Are you a parent concerned about the impact of your child’s screen time? Is time spent on screens harming your child? Or can it be good for them?
The reality is that we live in a digital world, and technology is now a big part of both your own and your child’s daily life. Kids are growing up in environments where screens are everywhere and online is the norm, shaping the way they learn, communicate and access information from an early age. It’s almost impossible to restrict screen time altogether, and with so many conflicting views, it’s okay to feel worried about its impact or overwhelmed with how to manage it.
Let’s delve a bit deeper into screen time, its pros and cons, and how, with the right support and tools, it can help prepare your child for a digital future.
Is screen time bad for kids?
Yes and no. The way we use technology is incredibly diverse, which means that not all digital screen use is the same. Sure, too much time spent passively consuming digital content is bad for young children, especially if it is causing a loss of interest in other activities, family time and social interaction. But, this doesn’t make all screen time harmful.
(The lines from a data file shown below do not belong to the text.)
@[simp] theorem Control.record_bcu (k : Control) (e : Sensed) (kind : EventKind) (subject : Subject)
    (cause : Cause) (value : Int) : (k.record e kind subject cause value).bcu = k.bcu := rfl

@[simp] theorem Control.record_tiu (k : Control) (e : Sensed) (kind : EventKind) (subject : Subject)
    (cause : Cause) (value : Int) : (k.record e kind subject cause value).tiu = k.tiu := rfl

@[simp] theorem Control.record_tsq (k : Control) (e : Sensed) (kind : EventKind) (subject : Subject)
    (cause : Cause) (value : Int) : (k.record e kind subject cause value).tsq = k.tsq := rfl

@[simp] theorem Control.record_gsc (k : Control) (e : Sensed) (kind : EventKind) (subject : Subject)
    (cause : Cause) (value : Int) : (k.record e kind subject cause value).gsc = k.gsc := rfl

@[simp] theorem Control.record_ldm (k : Control) (e : Sensed) (kind : EventKind) (subject : Subject)
    (cause : Cause) (value : Int) : (k.record e kind subject cause value).ldm = k.ldm := rfl

@[simp] theorem Control.record_pru (k : Control) (e : Sensed) (kind : EventKind) (subject : Subject)
    (cause : Cause) (value : Int) : (k.record e kind subject cause value).pru = k.pru := rfl

@[simp] theorem Control.record_cpi (k : Control) (e : Sensed) (kind : EventKind) (subject : Subject)
    (cause : Cause) (value : Int) : (k.record e kind subject cause value).cpi = k.cpi := rfl

@[simp] theorem Control.record_sst (k : Control) (e : Sensed) (kind : EventKind) (subject : Subject)
    (cause : Cause) (value : Int) : (k.record e kind subject cause value).sst = k.sst := rfl

@[simp] theorem Control.record_erq (k : Control) (e : Sensed) (kind : EventKind) (subject : Subject)
    (cause : Cause) (value : Int) : (k.record e kind subject cause value).erq = k.erq.append e.now kind subject cause value := rfl

@[simp] theorem Control.record_notices (k : Control) (e : Sensed) (kind : EventKind) (subject : Subject)
    (cause : Cause) (value : Int) : (k.record e kind subject cause value).notices = k.notices := rfl

/-! ### Reading a record after it has been changed -/

@[simp] theorem Control.breaker_modBreaker_same (k : Control) (i : Breaker) (f : BreakerRec → BreakerRec) :
    (k.modBreaker i f).breaker i = f (k.breaker i) := PerBreaker.get_modify_same _ i f

theorem Control.breaker_modBreaker_other (k : Control) {i j : Breaker} (f : BreakerRec → BreakerRec) (h : j ≠ i) :
    (k.modBreaker i f).breaker j = k.breaker j := PerBreaker.get_modify_other _ f h

@[simp] theorem Control.xfer_modXfer_same (k : Control) (i : Bus) (f : TransferRec → TransferRec) :
    (k.modXfer i f).xfer i = f (k.xfer i) := PerBus.get_modify_same _ i f

theorem Control.xfer_modXfer_other (k : Control) {i j : Bus} (f : TransferRec → TransferRec) (h : j ≠ i) :
    (k.modXfer i f).xfer j = k.xfer j := PerBus.get_modify_other _ f h

@[simp] theorem Control.slot_modSlot_same (k : Control) (i : Slot) (f : SlotRec → SlotRec) :
    (k.modSlot i f).slot i = f (k.slot i) := PerSlot.get_modify_same _ i f

theorem Control.slot_modSlot_other (k : Control) {i j : Slot} (f : SlotRec → SlotRec) (h : j ≠ i) :
    (k.modSlot i f).slot j = k.slot j := PerSlot.get_modify_other _ f h

@[simp] theorem Control.blockRec_modBlock_same (k : Control) (i : Block) (f : BlockRec → BlockRec) :
    (k.modBlock i f).blockRec i = f (k.blockRec i) := PerBlock.get_modify_same _ i f

theorem Control.blockRec_modBlock_other (k : Control) {i j : Block} (f : BlockRec → BlockRec) (h : j ≠ i) :
    (k.modBlock i f).blockRec j = k.blockRec j := PerBlock.get_modify_other _ f h

@[simp] theorem Control.prot_modProt_same (k : Control) (i : Breaker) (f : ProtectionRec → ProtectionRec) :
    (k.modProt i f).prot i = f (k.prot i) := PerBreaker.get_modify_same _ i f

theorem Control.prot_modProt_other (k : Control) {i j : Breaker} (f : ProtectionRec → ProtectionRec) (h : j ≠ i) :
    (k.modProt i f).prot j = k.prot j := PerBreaker.get_modify_other _ f h

@[simp] theorem Control.port_modPort_same (k : Control) (i : Port) (f : PortRec → PortRec) :
    (k.modPort i f).port i = f (k.port i) := PerPort.get_modify_same _ i f

theorem Control.port_modPort_other (k : Control) {i j : Port} (f : PortRec → PortRec) (h : j ≠ i) :
    (k.modPort i f).port j = k.port j := PerPort.get_modify_other _ f h

@[simp] theorem Control.lockout_putLockout_same (k : Control) (b : Breaker) (l : Lockout) :
    (k.putLockout b l).lockout b = l := PerBreaker.get_set_same _ b l

theorem Control.lockout_putLockout_other (k : Control) {b c : Breaker} (l : Lockout) (h : c ≠ b) :
    (k.putLockout b l).lockout c = k.lockout c := PerBreaker.get_set_other _ l h

@[simp] theorem Control.attempt_setAttempt_same (k : Control) (n : AttemptNo) (a : Attempt) :
    (k.setAttempt n a).attempt n = some a := PerAttempt.get_set_same _ n _

theorem Control.attempt_setAttempt_other (k : Control) {n m : AttemptNo} (a : Attempt) (h : m ≠ n) :
    (k.setAttempt n a).attempt m = k.attempt m := PerAttempt.get_set_other _ _ h

@[simp] theorem Control.claim_setClaim_same (k : Control) (c : ClaimBus) (v : Claim) :
    (k.setClaim c v).claim c = v := PerClaimBus.get_set_same _ c v

theorem Control.claim_setClaim_other (k : Control) {c d : ClaimBus} (v : Claim) (h : d ≠ c) :
    (k.setClaim c v).claim d = k.claim d := PerClaimBus.get_set_other _ v h

/-! ### assembling -/

@[simp] theorem Control.assembling_cpi (k : Control) (p : Port) (frame : List Byte) :
    (k.assembling p frame).cpi =
      { k.cpi with ports := k.cpi.ports.modify p fun c => { c with assembly := frame } } := rfl

@[simp] theorem Control.assembling_sst (k : Control) (p : Port) (frame : List Byte) :
    (k.assembling p frame).sst = k.sst := rfl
And this is where smartphone learning comes in. Time actively spent engaging with high-quality educational apps and interactive games makes screen time more productive and the process of learning fun.
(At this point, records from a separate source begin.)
@[simp] theorem Control.endHolder_held (e : Sensed) (k : Control) (c : ClaimBus) (cause : Cause) :
    (Control.endHolder e k c cause).held = k.held := by
  unfold Control.endHolder
  try dsimp only
  repeat' split
  all_goals simp

@[simp] theorem Control.endWaiting_held (e : Sensed) (k : Control) (c : ClaimBus) (b : Breaker) (cause : Cause) :
    (Control.endWaiting e k c b cause).held = k.held := by
  unfold Control.endWaiting
  try dsimp only
  repeat' split
  all_goals simp

@[simp] theorem Control.endClaims_held (e : Sensed) (k : Control) (b : Breaker) (p : Party) (cause : Cause) :
    (Control.endClaims e k b p cause).held = k.held := by
  unfold Control.endClaims
  apply forEach_held
  intro a k
  try dsimp only
  repeat' split
  all_goals (first | rfl | simp_all)

@[simp] theorem Control.claimServed_held (e : Sensed) (k : Control) (b : Breaker) (cause : Cause) :
    (Control.claimServed e k b cause).held = k.held := by
  unfold Control.claimServed
  apply forEach_held
  intro a k
  try dsimp only
  repeat' split
  all_goals (first | rfl | simp_all)

@[simp] theorem Control.markStarted_held (k : Control) (b : Breaker) (p : Party) :
    (Control.markStarted k b p).held = k.held := by
  unfold Control.markStarted
  apply forEach_held
  intro a k
  try dsimp only
  repeat' split
  all_goals rfl

@[simp] theorem Control.requestClaim_held (e : Sensed) (k : Control) (c : ClaimBus) (b : Breaker) (p : Party) :
    (Control.requestClaim e k c b p).1.held = k.held := by
  unfold Control.requestClaim
  try dsimp only
  repeat' split
  all_goals simp

@[simp] theorem Control.busLive_held (e : Sensed) (k : Control) (c : ClaimBus) :
    (Control.busLive e k c).held = k.held := by
  unfold Control.busLive
  try dsimp only
  repeat' split
  all_goals simp

@[simp] theorem Control.classOccasion_held (e : Sensed) (k : Control) :
    (Control.classOccasion e k).held = k.held := by
  unfold Control.classOccasion
  rw [Control.claimOccasions_held]
  apply forEach_held
  intro c k
  dsimp only
  split
  · rw [Control.busLive_held]; simp
  · simp

@[simp] theorem Control.matchOverlaps_held (e : Sensed) (k : Control) (arrival : Option Breaker) :
    (Control.matchOverlaps e k arrival).held = k.held := by
  rfl

@[simp] theorem Control.setSupply_held (k : Control) (l : Bus) :
    (Control.setSupply k l).held = k.held := by
  unfold Control.setSupply
  try dsimp only
  repeat' split
  all_goals simp

@[simp] theorem Control.recompute_held (e : Sensed) (k : Control) (arrival : Option Breaker) :
    (Control.recompute e k arrival).held = k.held := by
  unfold Control.recompute
  try dsimp only
  repeat' split
  all_goals simp

@[simp] theorem Control.releaseServed_held (k : Control) (b : Breaker) (op : Operation) :
    (Control.releaseServed k b op).held = k.held := by
  unfold Control.releaseServed
  split <;> simp

@[simp] theorem Control.reportEnd_held (e : Sensed) (k : Control) (b : Breaker) (op : Operation) (fin : OpEnd) :
    (Control.reportEnd e k b op fin).held = k.held := by
  unfold Control.reportEnd
  try dsimp only
  repeat' split
  all_goals simp

@[simp] theorem Control.beginOpening_held (e : Sensed) (k : Control) (b : Breaker) (kind : OpKind) (p : Party) (c : Cause) :
    (Control.beginOpening e k b kind p c).held = k.held := by
  simp [Control.beginOpening]

@[simp] theorem Control.beginClose_held (e : Sensed) (k : Control) (b : Breaker) (p : Party) (attempt : Option AttemptNo) :
    (Control.beginClose e k b p attempt).held = k.held := by
  unfold Control.beginClose
  try dsimp only
  repeat' split
  all_goals simp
Making screen time beneficial
You know what they say, quality over quantity. The same is true when it comes to screen time. By focusing on what your child is consuming, screen time can become a great learning tool in your child’s education. Here are ways to help make screen time a positive experience.
Using screen time for learning
Educational apps and games on smartphones are a great way to get your child to learn outside of school. Our ‘Feed the Monster’ app is proof of this, with studies showing that just 22 hours of play is equivalent to two months of attending literacy classes at a well-resourced school.
Establish reasonable rules and limits
Take a closer look at the role that screens are playing in your family’s daily lives. Do you eat dinner in front of the TV? Do the kids use their phones before bed? By establishing rules and time limits on screen time – for example, ‘no phones at the dinner table’, ‘no screen time before bed’, or ‘screen-free Saturdays’ – your child is more likely to develop a healthier relationship with digital devices.
Overall, we should not look at screen time as either good or bad. Remember, it’s more about how we use them and the content we choose to engage in. With the support of high-quality educational apps and engaging content, devices like smartphones or tablets are powerful learning tools.